Master's Thesis (Open Access)
Master of Science (M.S.)
Holothurians are one of the most abundant megafauna observed in abyssal deep-sea communities and are important in the distribution of nutrients in the deep-sea. Despite their abundance and importance, there is little known about their natural history and population dynamics. These taxa respond to fluctuations in organic carbon supply, which originates as surface primary production and sinks through the water column. Previous studies have estimated population density and spatial ecology based on seasonal or monthly observations, that cannot detect fine-scale temporal changes. This study examines the rapid changes in population of 16 holothurian species observed at Station M, a long-term time series site Station M in the northeast Pacific, over a ten year period (2007 - 2017) using hourly time-lapse imagery and periodic videographic surveys conducted with a remotely operated vehicle (ROV).
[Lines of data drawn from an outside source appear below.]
-- ==== Sys2Proof/Laws/Exec.lean ====
section
/-!
SUPPORT. What each command does when its payload fits BUF: the exact next state, with the one Buffer it leaves as scratch
described by its bytes. One lemma for each command.
-/
namespace Sys2Proof.Machine

/-- The state in which a unit starts when a command with the payload `p` was accepted (R105). -/
def State.started (s : State) (i : Instr) (p : Bytes) : State :=
  { (s.accept i).setBuffer .buf (Buffer.loaded s.draws p) with draws := s.draws + 1 }

theorem State.started_load (s : State) (i : Instr) {p : Bytes} (hfit : 42 + p.length ≤ s.caps.buf) (k : State → Run) :
    ((s.accept i).loadBuffer .buf p).andThen k = k (s.started i p) := by
  rw [State.loadBuffer_of_fits (s := s.accept i) hfit, Run.done_andThen]
  rfl

theorem State.started_window (s : State) (i : Instr) (p : Bytes) : (s.started i p).buf.window = p :=
  Buffer.window_loaded s.draws p

/-- A command that reads its payload only ends as an answer says, and leaves every byte of BUF as `buf_load` put it. -/
def Answers (s : State) (p : Bytes) (o : Host.Outcome State Fault Refusal) : Except Refusal Answer → Prop
  | .ok (early, es) => ∃ b : Buffer, (∀ a, b.byteAt a = (Buffer.loaded s.draws p).byteAt a) ∧
      o = .next (s.after early 0#16 es b (s.draws + 1))
  | .error x => o = .refused x

theorem answers_of_gives {s : State} {i : Instr} {p : Bytes} {r : Run} {x : Except Refusal Answer}
    (h : r.Gives (s.started i p) x) : Answers s p (finish r) x := by
  cases x with
  | error x =>
    have hr : r = .refused x := h
    subst hr
    rfl
  | ok a =>
    obtain ⟨b, l, hb, hr⟩ := h
    subst hr
    refine ⟨b, hb, ?_⟩
    obtain ⟨early, es⟩ := a
    cases early <;> rfl

/-! ### Receive -/

theorem exec_udpRx (ip : IpAddr) (p : Bytes) (s : State) (hfit : 42 + p.length ≤ s.caps.buf) :
    Answers s p (exec (.udpRx ip p) s) (.ok (s.udpAnswer ip ((Buffer.loaded s.draws p).bytesFrom 22 20) p)) := by
  show Answers s p (execUdpRx ip p s) _
  unfold execUdpRx
  rw [State.started_load s _ hfit]
  have h := udpRx_gives (s.started (.udpRx ip p) p) (by show 20 ≤ 42; omega)
  rw [State.started_window] at h
  exact answers_of_gives h

theorem exec_ipRx (mac : MacAddr) (p : Bytes) (s : State) (hfit : 42 + p.length ≤ s.caps.buf) :
    Answers s p (exec (.ipRx mac p) s) (s.ipAnswer p) := by
  show Answers s p (execIpRx mac p s) _
  unfold execIpRx
  rw [State.started_load s _ hfit]
  have h := ipRx_gives (s.started (.ipRx mac p) p)
  rw [State.started_window] at h
  exact answers_of_gives h

theorem exec_netDispatch (src : Source) (proto : Half) (p : Bytes) (s : State) (hfit : 42 + p.length ≤ s.caps.buf) :
    Answers s p (exec (.netDispatch src proto p) s)
      (s.netAnswer src proto ((Buffer.loaded s.draws p).bytesFrom 22 20) p) := by
  show Answers s p (execNetDispatch src proto p s) _
  unfold execNetDispatch
  rw [State.started_load s _ hfit]
  have h := netDispatch_gives (s.started (.netDispatch src proto p) p) src rfl rfl (by show 20 ≤ 42; omega)
  rw [State.started_window] at h
  exact answers_of_gives h

theorem exec_ethRx (f : Bytes) (s : State) (hfit : 42 + f.length ≤ s.caps.buf) :
    Answers s f (exec (.ethRx f) s) (s.ethAnswer f) := by
  show Answers s f (execEthRx f s) _
  unfold execEthRx
  rw [State.started_load s _ hfit]
  have h := ethRx_gives (s.started (.ethRx f) f) (by show 42 ≤ 42; omega)
  rw [State.started_window] at h
  exact answers_of_gives h

/-- `ETH_POLL` when the driver has nothing (R148). -/
theorem exec_ethPoll_none (s : State) (h : s.pollAnswer = none) :
    exec .ethPoll s =
      .next { s.after none 0#16 [.drvPoll] s.buf s.draws with pollAnswers := s.pollAnswers.tail } := by
  have e : ((s.accept .ethPoll).emit .drvPoll).pollAnswer = none := h
  show finish (ethPoll (s.accept .ethPoll)) = _
  unfold ethPoll
  have e' : (s.accept .ethPoll).pollAnswer = none := h
  simp only [e']
  rfl

/-- The state in which `ETH_RX` starts when `ETH_POLL` took the frame `f` (R148). -/
def State.polled (s : State) (f : Bytes) : State :=
  ({ (((s.accept .ethPoll).emit .drvPoll).pollAnswered).setBuffer .buf (Buffer.loaded s.draws f) with
      draws := s.draws + 1 } : State).callWith .ethRx id

theorem ethPoll_frame (s : State) (f : Bytes) (h : s.pollAnswer = some f) (hfit : 42 + f.length ≤ s.caps.buf) :
    ethPoll (s.accept .ethPoll) = ethRx (s.polled f) := by
  have e' : (s.accept .ethPoll).pollAnswer = some f := h
  unfold ethPoll
  simp only [e']
  rw [State.loadBuffer_of_fits (s := ((s.accept .ethPoll).emit .drvPoll).pollAnswered) hfit, Run.done_andThen]
  rfl

/-- `ETH_POLL` when the driver has a frame that fits (R148). -/
theorem exec_ethPoll_frame (s : State) (f : Bytes) (h : s.pollAnswer = some f) (hfit : 42 + f.length ≤ s.caps.buf) :
    Answers { s with pollAnswers := s.pollAnswers.tail, trace := s.trace ++ [.event .drvPoll] } f
      (exec .ethPoll s) (s.ethAnswer f) := by
  have hg := ethRx_gives (s.polled f) (by show 42 ≤ 42; omega)
  have hw : (s.polled f).buf.window = f := Buffer.window_loaded s.draws f
  have ha : (s.polled f).ethAnswer f = s.ethAnswer f := rfl
  rw [hw, ha] at hg
  show Answers _ f (finish (ethPoll (s.accept .ethPoll))) _
  rw [ethPoll_frame s f h hfit]
  cases hx : s.ethAnswer f with
  | error x =>
    rw [hx] at hg
    have hr : ethRx (s.polled f) = .refused x := hg
    rw [hr]
    rfl
  | ok a =>
    rw [hx] at hg
    obtain ⟨b, l, hb, hr⟩ := hg
    refine ⟨b, hb, ?_⟩
    rw [hr]
    obtain ⟨early, es⟩ := a
    cases early <;> rfl

/-- `ETH_POLL` when the driver's frame does not fit (R148, R61). -/
theorem exec_ethPoll_noRoom (s : State) (f : Bytes) (h : s.pollAnswer = some f) (hfit : s.caps.buf < 42 + f.length) :
    exec .ethPoll s =
      .next { s.after (some (.fail .buf)) 0#16 [.drvPoll] s.buf s.draws with pollAnswers := s.pollAnswers.tail } := by
  have e' : (s.accept .ethPoll).pollAnswer = some f := h
  show finish (ethPoll (s.accept .ethPoll)) = _
  unfold ethPoll
  simp only [e']
  rw [State.loadBuffer_of_not_fits (s := ((s.accept .ethPoll).emit .drvPoll).pollAnswered) hfit]
  rfl

/-! ### Checksum and transmit -/

theorem exec_csum16 (p : Bytes) (s : State) (hfit : 42 + p.length ≤ s.caps.buf) :
    exec (.csum16 p) s =
      .next (s.after none (BitVec.ofNat 16 (csum16 p)) [] (Buffer.loaded s.draws p) (s.draws + 1)) := by
  show execCsum16 p s = _
  unfold execCsum16
  rw [State.loadBuffer_of_fits (s := s.accept (.csum16 p)) hfit]
  show Host.Outcome.next _ = _
  congr 1
  simp only [State.after, State.release, State.respond, State.accept, State.setBuffer, Buffer.window_loaded,
    List.map_nil, List.append_nil]

/-- The driver's answer to the one transmission of an ETH_TX: the next one it holds, else the draw after the payload's
(R146; log 6). -/
def State.txAnswer (s : State) : Bool :=
  match s.txAnswers with
  | [] => Config.linkAnswer (s.draws + 1)
  | ok :: _ => ok

theorem State.linkAnswer_started (s : State) (i : Instr) (p : Bytes) : (s.started i p).linkAnswer = s.txAnswer := rfl

theorem exec_ethTx (mac : MacAddr) (proto : Half) (p : Bytes) (s : State)
    (hfit : 42 + max 46 p.length ≤ s.caps.buf) :
    ∃ b : Buffer, b.window = Wire.ethFrame mac s.ifMac proto p ∧ b.start = 28 ∧
      exec (.ethTx mac proto p) s = .next
        { s.after (if s.txAnswer then none else some (.fail .link)) 0#16 [.drvTx (Wire.ethFrame mac s.ifMac proto p)] b
            (if s.txAnswers = [] then s.draws + 2 else s.draws + 1) with
          txAnswers := s.txAnswers.tail } := by
  show ∃ b : Buffer, _ ∧ _ ∧ execEthTx mac proto p s = _
  unfold execEthTx
  rw [State.started_load s _ (by omega)]
  obtain ⟨c, h1, -, -, h4, -, h5⟩ := ethTx_spec (s.started (.ethTx mac proto p) p) (by show 14 ≤ 42; omega)
    (fun _ => by show 42 + 46 ≤ s.caps.buf; omega)
  rw [State.started_window] at h4 h5
  refine ⟨c, h4, h1, ?_⟩
  rw [h5, State.linkAnswered_eq, State.linkAnswer_started]
  generalize s.txAnswer = ok
  show Host.Outcome.next _ = _
  congr 1

theorem exec_ipFragEmit (ip : IpAddr) (proto : Byte) (ident off : Half) (mf : Bool) (p : Bytes) (s : State)
    (hoff : off.toNat % 8 = 0) (hp : p.length ≤ 65515) (hfit : 42 + p.length ≤ s.caps.buf) :
    ∃ b : Buffer, b.start = 22 ∧ (∀ a, ¬ (22 ≤ a ∧ a < 42) → b.byteAt a = (Buffer.loaded s.draws p).byteAt a) ∧
      b.window = Wire.datagram s.ipTtlDefault s.ifIp ip proto ident off mf p ∧
      exec (.ipFragEmit ip proto ident off mf p) s =
        .next (s.after none 0#16 [.arp (Wire.datagram s.ipTtlDefault s.ifIp ip proto ident off mf p) ip] b
          (s.draws + 1)) := by
  have hop := fragOperandError_none.2 ⟨hoff, hp⟩
  show ∃ b : Buffer, _ ∧ _ ∧ _ ∧ execIpFragEmit ip proto ident off mf p s = _
  unfold execIpFragEmit
  simp only [hop]
  rw [State.started_load s _ hfit]
  obtain ⟨c, h1, -, -, h4, h5, h6⟩ := ipFragEmit_spec .buf (s.started (.ipFragEmit ip proto ident off mf p) p) hop
    (by show 20 ≤ 42; omega)
  have hw : ((s.started (.ipFragEmit ip proto ident off mf p) p).buffer .buf).window = p :=
    State.started_window s _ p
  rw [hw] at h4 h6
  refine ⟨c, h1, h5, h4, ?_⟩
  rw [h6, finish_done]
  simp only [State.after, State.release, State.respond, State.emit, State.setBuffer, List.map_cons, List.map_nil]
  rfl

theorem exec_ipFragEmit_refused (ip : IpAddr) (proto : Byte) (ident off : Half) (mf : Bool) (p : Bytes) (s : State)
    {f : Failure} (h : fragOperandError off p.length = some f) :
    exec (.ipFragEmit ip proto ident off mf p) s = .next (s.after (some (.fail f)) 0#16 [] s.buf s.draws) := by
  show execIpFragEmit ip proto ident off mf p s = _
  unfold execIpFragEmit
  simp only [h]
  show Host.Outcome.next _ = _
  congr 1
  simp only [State.after, State.release, State.respond, State.accept, List.map_nil, List.append_nil]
Holothurian density, mainly driven by the dominance of Peniagone sp. A, peaked from November 2013 to January 2014. Lags between changes in mass flux and rapid holothurian community responses were recorded, with Peniagone sp. A and Peniagone vitrea showing the strongest correlation to in situ measured mass flux (r = 0.40, p=0.015; r=0.41, p<0.0001) with a lag of 149 and 100 weeks, respectively. Spatial distribution of holothurians did not differ with changes in density. Similar population density and spatial distances of holothurians were found in continuous time-lapse and seasonal ROV imagery. The results demonstrate the advantage of using high temporal resolution imagery with long-term presence on the sea floor coupled with periodic videographic surveys to characterize the ecology of deep-sea benthic communities. These foundational community and population data will be vital in quantifying any future changes associated with climate change and increased extractive activities on the seafloor.
Lemon, Larissa, "Population Density and Spatial Distribution of Abyssal Epibenthic Holothurians Using Fine Scale Time Series Imagery (2007-2017)" (2018). SNS Master's Theses. 38.